_Exercise goal_:
Lines holding the word "Verdict": how many does the material below have? Answer with nothing but the number.
..............................
-- ==== Sys2Proof/Machine/Cards.lean ====
section
/-! DEFINITION. The card resolver's commands (Section 2.3): ISSUE_CARD, REISSUE_CARD, SUSPEND_CARD, RESTORE_CARD, RETIRE_CARD
and READ_CARD. -/

namespace Sys2Proof.Machine

def cmdIssueCard : Command := ⟨0x20, 17, .record⟩
def cmdReissueCard : Command := ⟨0x21, 4, .record⟩
def cmdSuspendCard : Command := ⟨0x22, 4, .record⟩
def cmdRestoreCard : Command := ⟨0x23, 4, .record⟩
def cmdRetireCard : Command := ⟨0x24, 4, .record⟩
def cmdReadCard : Command := ⟨0x25, 5, .record⟩

/-- The class fields of a new card (R26). -/
def IssueCardFields.holder (a : IssueCardFields) (cls : CardClass) : Holder :=
  match cls with
  | .guest => .guest a.guest
  | .service => .service ⟨a.low, a.high⟩
  | .officer => .officer

/-- Tests 2 to 4 of R25, taken for a GUEST card. -/
def issueGuestTests (a : IssueCardFields) (cls : CardClass) (s : State) : Verdict Unit :=
  match cls with
  | .guest => do
    let g ← need (s.namedGuest a.guest) .notFound
    check (g.presence ≠ .departed) .wrongState
    check (g.cards.length < 4) .limit
  | .service => .ok ()
  | .officer => .ok ()

/-- Placing a card in a slot: the slot becomes IN_USE, the counts move (R18), and a GUEST card's serial joins the
tail of its guest's card list (R26). -/
def State.placeCard (s : State) (k : Nat) (c : Card) : State :=
  let wasRetired := s.cardSlotAt k == some .retired
  let s := s.withCards
    { slots := Table.put s.cards.slots k (.inUse c)
      inUseCount := s.cards.inUseCount + 1
      retiredCount := if wasRetired then s.cards.retiredCount - 1 else s.cards.retiredCount }
  match c.holder with
  | .guest i =>
    match s.guestAt i with
    | some g => s.putGuest i { g with cards := g.cards ++ [c.serial] }
    | none => s
  | .service _ => s
  | .officer => s

/-- ISSUE_CARD (R25, R26). -/
def issueCard (p : List Byte) (s : State) : Verdict (State × List Byte) := do
  let a := readIssueCard p
  let cls ← need a.cls .range
  let last ← need a.validTo.optional .range
  check (a.serial ≠ 0 ∧ a.validFrom ≤ 999 ∧ (∀ d ∈ last, d ≤ 999 ∧ a.validFrom ≤ d)
    ∧ (cls = .service → 1 ≤ a.low ∧ a.low ≤ a.high ∧ a.high ≤ 20)) .range
  issueGuestTests a cls s
  check (s.lookupCard a.serial = none) .duplicate
  let k ← need (placeSlot s.cards.slots (probeWindow s.store.caps.cards a.serial)) .crowded
  return (s.placeCard k ⟨a.serial, a.issue, a.holder cls, .active, a.validFrom, last⟩,
    e16 k ++ e16 (homeSlot s.store.caps.cards a.serial))

/-- REISSUE_CARD (R27). -/
def reissueCard (p : List Byte) (s : State) : Verdict (State × List Byte) := do
  let found ← need (s.lookupCard (u32 p 0)) .notFound
  check (found.2.issue ≠ 255) .limit
  return (s.putCard found.1 { found.2 with issue := found.2.issue + 1 }, e8 (found.2.issue + 1))

/-- SUSPEND_CARD (R28). -/
def suspendCard (p : List Byte) (s : State) : Verdict (State × List Byte) := do
  let found ← need (s.lookupCard (u32 p 0)) .notFound
  return (s.putCard found.1 { found.2 with state := .suspended }, [])

/-- Whether a card is a GUEST card of a DEPARTED guest (R29). -/
def State.ownerDeparted (s : State) (c : Card) : Bool :=
  match c.holder with
  | .guest i => (s.guestAt i).any (fun g => g.presence == .departed)
  | .service _ => false
  | .officer => false

/-- RESTORE_CARD (R29). -/
def restoreCard (p : List Byte) (s : State) : Verdict (State × List Byte) := do
  let found ← need (s.lookupCard (u32 p 0)) .notFound
  check (s.ownerDeparted found.2 = false) .wrongState
  return (s.putCard found.1 { found.2 with state := .active }, [])

/-- RETIRE_CARD (R30). -/
def retireCard (p : List Byte) (s : State) : Verdict (State × List Byte) := do
  let found ← need (s.lookupCard (u32 p 0)) .notFound
  return (s.retireCard found.1 found.2, e16 found.1)

def Holder.cls (h : Holder) : CardClass :=
  match h with
  | .guest _ => .guest
  | .service _ => .service
  | .officer => .officer

/-- A card record in the order of R19; a field its class has not is not sent (log entry 14). -/
def eCard (draws : Nat) (c : Card) : List Byte :=
  e32 c.serial ++ e8 c.issue ++ eEnum cardClasses c.holder.cls ++ eEnum cardStates c.state
    ++ (match c.holder with
        | .guest i => e16 i
        | .service r => e16 r.low ++ e16 r.high
        | .officer => [])
    ++ e16 c.validFrom ++ eOpt draws 2 e16 c.validTo

/-- The in-use, retired and free counts (R18). -/
def State.eCardCounts (s : State) : List Byte :=
  e16 s.cards.inUseCount ++ e16 s.cards.retiredCount
    ++ e16 (s.store.caps.cards - s.cards.inUseCount - s.cards.retiredCount)

/-- A card slot's state: FREE, IN_USE, RETIRED in the order of R18. -/
def cardSlotState (c : Option CardSlot) : Nat :=
  match c with
  | none => 0
  | some (.inUse _) => 1
  | some .retired => 2

/-- READ_CARD (R32). -/
def readCard (p : List Byte) (s : State) : Verdict (State × List Byte) :=
  let c := s.store.caps.cards
  match selectorAt p 0 with
  | .unknown => .error (.range, [])
  | .key serial =>
    match s.lookupCard serial with
    | some (k, card) => .ok (s, e16 k ++ e16 (homeSlot c serial) ++ eCard s.draws card ++ s.eCardCounts)
    | none =>
      .error (.notFound,
        e16 (homeSlot c serial) ++ (probeWindow c serial).flatMap (fun k => e8 (cardSlotState (s.cardSlotAt k))))
  | .index k =>
    if k < c then
      .ok (s,
        e8 (cardSlotState (s.cardSlotAt k))
          ++ (match s.cardSlotAt k with
              | some (.inUse card) => eCard s.draws card ++ e16 (homeSlot c card.serial)
              | some .retired => []
              | none => [])
          ++ s.eCardCounts)
    else .error (.range, [])

def execIssueCard (f : HostFrame) (s : State) : Host.Outcome State Fault Refusal :=
  .next (hostCommand cmdIssueCard f issueCard s)

def execReissueCard (f : HostFrame) (s : State) : Host.Outcome State Fault Refusal :=
  .next (hostCommand cmdReissueCard f reissueCard s)

def execSuspendCard (f : HostFrame) (s : State) : Host.Outcome State Fault Refusal :=
  .next (hostCommand cmdSuspendCard f suspendCard s)

def execRestoreCard (f : HostFrame) (s : State) : Host.Outcome State Fault Refusal :=
  .next (hostCommand cmdRestoreCard f restoreCard s)

def execRetireCard (f : HostFrame) (s : State) : Host.Outcome State Fault Refusal :=
  .next (hostCommand cmdRetireCard f retireCard s)

def execReadCard (f : HostFrame) (s : State) : Host.Outcome State Fault Refusal :=
  .next (hostCommand cmdReadCard f readCard s)

end Sys2Proof.Machine
end

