-- ==== Sys2Proof/Machine/Ticks.lean ====
section
/-! DEFINITION. One period of the time-base input, which is what the part does when no command waits: the counts towards the
next second arrival, the qualification of each alarm input, the scrub (R9, R132, R148; log entries 17 and
18). -/

namespace Sys2Proof.Machine

/-- The ship clock's period: the last of 32,768 is a second arrival (R148). -/
def State.tickClock (s : State) : State :=
  if s.clock.running then
    if s.clock.phase + 1 < Config.secondPeriods then s.withClock { s.clock with phase := s.clock.phase + 1 }
    else s.arriveSecond
  else s

/-- The end of an input's interval: an assertion, a release, or no event (R132, R134). -/
def State.qualifyInput (s : State) (n : Fin 4) : State :=
  if (s.inputAt n).mayAssert then s.assertInput n
  else if (s.inputAt n).mayRelease then s.releaseInput n
  else s.putInput n ((s.inputAt n).qualified (s.inputAt n).asserted)

/-- An alarm input's period (R132). -/
def State.tickInput (s : State) (n : Fin 4) : State :=
  match (s.inputAt n).interval with
  | none => s
  | some k =>
    if k + 1 < Config.qualifyPeriods then s.putInput n { s.inputAt n with interval := some (k + 1) }
    else s.qualifyInput n

/-- The scrub's period (R9). -/
def State.tickScrub (s : State) : State :=
  match s.store.scrub with
  | none => s
  | some k =>
    if k + 1 < Config.scrubPeriods then s.withStore { s.store with scrub := some (k + 1) } else s.completeScrub

/-- One period of the time base: the clock, the inputs in ascending order, the scrub. -/
def State.tick (s : State) : State :=
  ((List.finRange 4).foldl State.tickInput s.tickClock).tickScrub

end Sys2Proof.Machine
end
..............................
_The answer_:
7